*WHAT YOU SHOULD DO*.
The following data has a line with "(s.cores.filter (fun p" and a line with "leBytes 128 v.holders.toNat". Write out exactly those lines and all the lines between them.

*DATASET RECORDS*.
-- ==== Sys2Proof/Machine/Revoke.lean ====
section
/-! DEFINITION. Revocation after `tkrev` (R206, R210 to R213): the end of draining, the sweep of each holder, the states that
follow, and the walk of saved contexts. -/

namespace Sys2Proof.Machine

/-- Whether an access has passed its check through an entry and not performed. -/
def Acc.through (a : Acc) (e : Nat) : Bool := (a.chk == 1 || a.chk == 3) && a.tok.entry == e

/-- Whether a held write that is no outstanding access goes through an entry: a `fut.wait`'s, a join's, or an engine's (R348). -/
def State.heldThrough (s : State) (e : Nat) (h : Held) : Bool :=
  match h.op with
  | .acc a => (a.op == .futWait || a.op == .join) && a.tok.entry == e
  | .bytes l _ _ _ _ => l.any (fun p => (s.ent e).ranges.any (fun r => decide (r.2 ≤ p.1) && decide (p.1 < r.2 + 4096 * r.1)))
  | .push _ _ => false

/-- Whether an access that passed its check through an entry has not performed (USE of R206, R209): a core's, a wait registered for a
`sig.wait` or for a parked ring's WAIT (R295, R325), or a redundant core's write. -/
def State.inUse (s : State) (e : Nat) : Bool :=
  s.cores.any (fun p => p.2.acc.any (fun a => a.through e) ||
    (match (p.2.q.holdOf 0).k with | .sig _ _ _ _ _ n => n == e | _ => false)) ||
  s.io.rings.any (fun p => (p.2.st == 2 || p.2.cur.isSome) && p.2.wait.isSome && p.2.entry == e) ||
  s.w.held.any (s.heldThrough e)

/-- A MOVE copies the extent's bytes to the forward entry's ranges, with their marks (R206), the releases among them and the records
at their lines; what the pages held before is no value of theirs. That releases and records move is (DEDUCED,
notes/assumptions/72.md). -/
def State.moveExtent (s : State) (e : Nat) : State :=
  let v := s.ent e
  let src := (List.range v.len).filterMap (fun i =>
    match v.at_ i, (s.ent v.fwd).at_ i with
    | some a, some b => some (a, b)
    | _, _ => none)
  let s0 := (src.map (fun p => p.1 / 64)).eraseDups.foldl (fun t ln => t.pullLine ln) s
  let m := s0.marksOf (src.map Prod.fst)
  let t := m.1.homeWrite (src.map (fun p => (p.2, m.1.byte p.1)))
    (m.2.filterMap (fun p => (src[p.1]?).map (fun q => (q.2, p.2))))
  { t with
    hist := src.foldl (fun (h : Sparse (List Lost)) p => Sparse.set [] h p.2 []) t.hist
    msgs := src.foldl (fun (h : Sparse (List Msg)) p => Sparse.set [] h p.2 (Sparse.get [] s0.msgs p.1)) t.msgs
    pub := (src.map (fun p => (p.1 / 64, p.2 / 64))).eraseDups.foldl (fun (h : Sparse (List Pub)) p =>
      Sparse.set [] h p.2 (Sparse.get [] s0.pub p.1)) t.pub }

/-- Write back every stash window of an entry (R206). -/
def State.writeEntry (s : State) (e : Nat) : State :=
  s.coreList.foldl (fun t c =>
    ((t.core c).wins.filter (fun p => p.2.size != 0 && p.2.tok.entry == e)).foldl (fun t p => t.writeWin c p.2) t) s

/-- R206: draining ends with USE 0: write-backs, a MOVE's copy, then the generation is bumped and the sweep begins. -/
def execRevokeDrainEnd (e : Nat) (s : State) : Out :=
  if (s.ent e).st ≠ .draining ∨ s.inUse e then .next s
  else
    let t := s.writeEntry e
    let u := if (t.ent e).move then t.moveExtent e else t
    let v := u.ent e
    .next (u.setEnt e { v with st := .sweeping, gen := v.gen + 1, swept := 0#1024, lists := if v.move then v.lists else 0#64 })

/-! ### The bytes of a pontil-table entry (R205) -/

/-- STATE (R205). -/
def PState.code : PState → Nat
  | .free => 0
  | .live => 1
  | .draining => 2
  | .sweeping => 3
  | .dead => 4
  | .forwarded => 5
  | .retired => 6

/-- USE of an entry: the accesses in flight through it (R205, R206). -/
def State.useOf (s : State) (e : Nat) : Nat :=
  ((s.cores.map (fun p => (p.2.acc.filter (fun a => a.through e)).length)).sum +
    (s.cores.filter (fun p => match (p.2.q.holdOf 0).k with | .sig _ _ _ _ _ n => n == e | _ => false)).length +
    (s.io.rings.filter (fun p => (p.2.st == 2 || p.2.cur.isSome) && p.2.wait.isSome && p.2.entry == e)).length +
    (s.w.held.filter (s.heldThrough e)).length) % 2 ^ 32

/-- The 256 bytes of an entry, with its USE and the address of its range list (R205). -/
def PEntry.bytes (v : PEntry) (use list : Nat) : List Byte :=
  let n := v.ranges.length
  leBytes 8 (v.st.code + v.gen % 2 ^ 12 * 2 ^ 4 + v.kind % 4 * 2 ^ 16 + v.rights.toNat * 2 ^ 18 + (if n ≤ 8 then n else 15) * 2 ^ 22 +
      v.move.toNat * 2 ^ 26) ++
    leBytes 8 (v.vbase % 2 ^ 48 + v.asid % 2 ^ 12 * 2 ^ 48) ++ leBytes 8 (v.len % 2 ^ 39) ++ leBytes 8 (use + v.fwd % 2 ^ 20 * 2 ^ 32) ++
    leBytes 128 v.holders.toNat ++ leBytes 8 v.lists.toNat ++
    (if n ≤ 8 then (List.range 8).flatMap (fun i => match v.ranges[i]? with
        | some r => leBytes 8 (r.1 * 2 ^ 46 + r.2)
        | none => leBytes 8 0)
      else leBytes 64 list) ++ leBytes 24 0

/-- The bytes of a range list (R205). -/
def PEntry.listOf (v : PEntry) : List Byte := leBytes 8 v.ranges.length ++ v.ranges.flatMap (fun r => leBytes 8 (r.1 * 2 ^ 46 + r.2))

/-! ### The sweep (R212) -/

/-- Whether a token is a copy that the sweep of an entry meets. -/
def PEntry.hits (v : PEntry) (e : Nat) (t : Token) : Bool := t.entry == e && t.gen + 1 == v.gen

/-- Rewrite or null every captured and held token of a core by `f`. -/
def Core.mapTokens (x : Core) (f : Token → Token) : Core :=
  let q (l : List VEntry) : List VEntry := l.map (fun e => { e with cap := { e.cap with tok := f e.cap.tok } })
  { x with
    r := { x.r with k := x.r.k.foldr (fun p (m : Sparse Token) => Sparse.set {} m p.1 (f p.2)) [] }
    v := { x.v with ql := q x.v.ql, qa := q x.v.qa, qs := q x.v.qs } }

/-- Whether a core holds a copy of an entry's token. -/
def State.holdsCopy (s : State) (c e : Nat) : Bool :=
  let x := s.core c
  let v := s.ent e
  let hit := v.hits e
  x.r.k.any (fun p => hit p.2) || (x.v.ql ++ x.v.qa ++ x.v.qs).any (fun k => hit k.cap.tok) ||
    x.e.copies.any (fun k => hit k.st || hit k.dt) || (s.mxOwn c).any (fun k => !k.done && hit k.tok) ||
    (s.umOf (s.cfg.paneOf c)).order.any (fun k => k.core == c && !k.done && hit k.tok) ||
    x.wins.any (fun p => p.2.size != 0 && hit p.2.tok) || x.tcache.contains e

/-- The Marver and unmasking commands of a core that satisfy a test change. -/
def State.modCmds (s : State) (c : Nat) (p : Token → Bool) (f : MxCmd → MxCmd) (g : UmCmd → UmCmd) : State :=
  let mv := s.cfg.marver c
  let m := s.marver mv
  let u := s.umOf (s.cfg.paneOf c)
  let h (k : MxCmd) : MxCmd := if k.core = c ∧ k.done = false ∧ p k.tok then f k else k
  ((s.setMarver mv { m with order := m.order.map h }).setUm (s.cfg.paneOf c)
    { u with order := u.order.map (fun k => if k.core = c ∧ k.done = false ∧ p k.tok then g k else k) }).mod c (fun x =>
      x.eng (fun e => { e with mxq := e.mxq.map h }))

/-- The sweep of one core under MOVE. -/
def State.sweepMove (s : State) (c e : Nat) : State :=
  let v := s.ent e
  let f (t : Token) : Token := if v.hits e t then s.forwarded t v.fwd else t
  let t := (s.core c).wins.foldl (fun (t : State) p => if v.hits e p.2.tok then t.dropLines c p.2 else t) s
  (t.mod c (fun x =>
    let y := x.mapTokens f
    { y with
      e := { y.e with copies := y.e.copies.map (fun k => { k with st := f k.st, dt := f k.dt }) }
      acc := y.acc.map (fun a => if a.chk = 0 then { a with tok := f a.tok } else a)
      wins := y.wins.map (fun p => (p.1, { p.2 with tok := f p.2.tok })) })).modCmds c (v.hits e)
    (fun k => { k with tok := f k.tok }) (fun k => { k with tok := f k.tok })

/-- The sweep of one core under KILL: KSTAT.REVOKED where it found a copy. -/
def State.sweepKill (s : State) (c e : Nat) : State :=
  let v := s.ent e
  let found := s.holdsCopy c e
  let f (t : Token) : Token := if v.hits e t then {} else t
  let t := (s.core c).wins.foldl (fun (t : State) p => if v.hits e p.2.tok then t.dropLines c p.2 else t) s
  (t.mod c (fun x =>
    let y := (x.mapTokens f).cancel (fun k => v.hits e k.st || v.hits e k.dt) 2 e
    let z := { y with wins := y.wins.filter (fun p => !v.hits e p.2.tok), tcache := y.tcache.filter (· != e) }
    if found then z.kset .revoked e else z)).modCmds c (v.hits e)
    (fun k => { k with done := decide (k.nblk = 0), cut := true, code := 7, info := e }) (fun k => { k with code := 6, info := e })

/-- R212: core `c` sweeps its copies of an entry's token and reports. -/
def execSweep (c e : Nat) (s : State) : Out :=
  let v := s.ent e
  if v.st ≠ .sweeping ∨ v.holders.getLsbD c = false ∨ v.swept.getLsbD c then .next s
  else
    let t := if v.move then s.sweepMove c e else (if (s.core c).q.st = .stopping then (s.sweepKill c e).dropCancelled c else s.sweepKill c e)
    let w := t.ent e
    .next (t.setEnt e { w with swept := w.swept ||| (1#1024 <<< c) })

/-- R206: every holder has swept. -/
def execSweepDone (e : Nat) (s : State) : Out :=
  let v := s.ent e
  if v.st = .sweeping ∧ v.holders &&& ~~~v.swept = 0#1024 then
    .next (s.setEnt e { v with st := if v.move then .forwarded else .dead, holders := 0#1024, swept := 0#1024, deadAt := s.now
                               lists := if v.move then v.lists else 0#64 })
  else .next s

/-- An entry leaves its extent: FREE, or RETIRED where its generations are used up (R206). -/
def PEntry.freed (v : PEntry) : PEntry := { st := if 4094 ≤ v.gen then .retired else .free, gen := v.gen }

/-- R206: a DEAD entry that is not in use unpins its pages. -/
def execDeadUnpin (e : Nat) (s : State) : Out :=
  let v := s.ent e
  if v.st = .dead ∧ s.inUse e = false then .next (s.setEnt e { v with pinned := false }) else .next s

/-- R206: 2²⁰ clocks after it became DEAD, an entry is FREE or RETIRED. -/
def execDeadHoldExpire (e : Nat) (s : State) : Out :=
  let v := s.ent e
  if v.st = .dead ∧ v.pinned = false ∧ v.deadAt + 2 ^ 20 ≤ s.now then .next (s.setEnt e v.freed) else .next s

/-- R206: a FORWARDED entry that no list and no access needs is FREE or RETIRED. -/
def execForwardRelease (e : Nat) (s : State) : Out :=
  let v := s.ent e
  if v.st = .forwarded ∧ v.lists = 0#64 ∧ s.inUse e = false then .next (s.setEnt e v.freed) else .next s

/-! ### Saved contexts (R108, R110, R213) -/

/-- The little-endian value of `n` bytes of memory, as the dispatchers and the Wilgor complex read it. -/
def State.memNat (s : State) (pa n : Nat) : Nat := s.valueAt ((List.range n).map (pa + ·))

/-- The dispatchers and the Wilgor complex write bytes of memory, with the marks they carry, by position (R108). -/
def State.memPut (s : State) (pa : Nat) (l : List Byte) (bad : List (Nat × Nat) := []) : State :=
  s.homeWrite ((List.range l.length).zip l |>.map (fun p => (pa + p.1, p.2))) (bad.map (fun p => (pa + p.1, p.2)))

/-- They write the bytes of memory that differ from some. -/
def State.memChange (s : State) (pa : Nat) (l : List Byte) : State :=
  match ((List.range l.length).zip l |>.map (fun p => (pa + p.1, p.2))).filter (fun p => s.byte p.1 != p.2) with
  | [] => s
  | d => s.homeWrite d

/-- Where the save area of a list entry lies (R108). -/
def State.areaOf (s : State) (key : Nat) : Nat := areaPA (key / 1024 / 4) (Sparse.get {} s.d.lists key : SaveE).area

/-- The 16 bytes of an entry of a saved-context list (R108). -/
def SaveE.bytes (v : SaveE) (pa : Nat) : List Byte :=
  if v.valid then leBytes 8 (2 ^ 63 + v.mcore % 1024 * 2 ^ 46 + pa) ++ leBytes 8 (v.linst % 2 ^ 32) else leBytes 16 0

/-- The dispatcher writes an entry of a saved-context list: what it keeps of it, and its bytes (R108). -/
def State.setList (s : State) (key : Nat) (v : SaveE) : State :=
  ({ s with d := { s.d with lists := Sparse.set {} s.d.lists key v } }).memPut (listPA key) (v.bytes (areaPA (key / 1024 / 4) v.area))

/-- The 16 bytes of a token-column entry (R110). -/
def Token.image (t : Token) : List Byte := leBytes 8 t.word.toNat ++ leBytes 4 t.base ++ leBytes 4 t.len

/-- Entry `i` of the token column of the image at `pa`. -/
def State.areaTok (s : State) (pa i : Nat) : Token :=
  Token.ofWord (BitVec.ofNat 64 (s.memNat (pa + 0x1000 + 16 * i) 8)) (s.memNat (pa + 0x1008 + 16 * i) 4)
    (s.memNat (pa + 0x100C + 16 * i) 4)

/-- R213: the Wilgor complex rewrites an entry's tokens in the saved contexts of a list and clears the list bit. -/
def execSavedContextWalk (e list : Nat) (s : State) : Out :=
  let v := s.ent e
  if v.st ≠ .forwarded ∨ v.lists.getLsbD list = false then .next s
  else
    let saved := (s.d.lists.filter (fun p => p.1 / 1024 == list && p.2.valid)).map (fun p => areaPA (list / 4) p.2.area)
    let t := saved.foldl (fun (t : State) pa => (List.range 256).foldl (fun (t : State) i =>
        let k := t.areaTok pa i
        if v.hits e k then t.memPut (pa + 0x1000 + 16 * i) (s.forwarded k v.fwd).image else t) t) s
    .next (t.setEnt e { v with lists := v.lists &&& ~~~(1#64 <<< list) })

end Sys2Proof.Machine
end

*SOLUTION BELOW*.
    (s.cores.filter (fun p => match (p.2.q.holdOf 0).k with | .sig _ _ _ _ _ n => n == e | _ => false)).length +
    (s.io.rings.filter (fun p => (p.2.st == 2 || p.2.cur.isSome) && p.2.wait.isSome && p.2.entry == e)).length +
    (s.w.held.filter (s.heldThrough e)).length) % 2 ^ 32

/-- The 256 bytes of an entry, with its USE and the address of its range list (R205). -/
def PEntry.bytes (v : PEntry) (use list : Nat) : List Byte :=
  let n := v.ranges.length
  leBytes 8 (v.st.code + v.gen % 2 ^ 12 * 2 ^ 4 + v.kind % 4 * 2 ^ 16 + v.rights.toNat * 2 ^ 18 + (if n ≤ 8 then n else 15) * 2 ^ 22 +
      v.move.toNat * 2 ^ 26) ++
    leBytes 8 (v.vbase % 2 ^ 48 + v.asid % 2 ^ 12 * 2 ^ 48) ++ leBytes 8 (v.len % 2 ^ 39) ++ leBytes 8 (use + v.fwd % 2 ^ 20 * 2 ^ 32) ++
    leBytes 128 v.holders.toNat ++ leBytes 8 v.lists.toNat ++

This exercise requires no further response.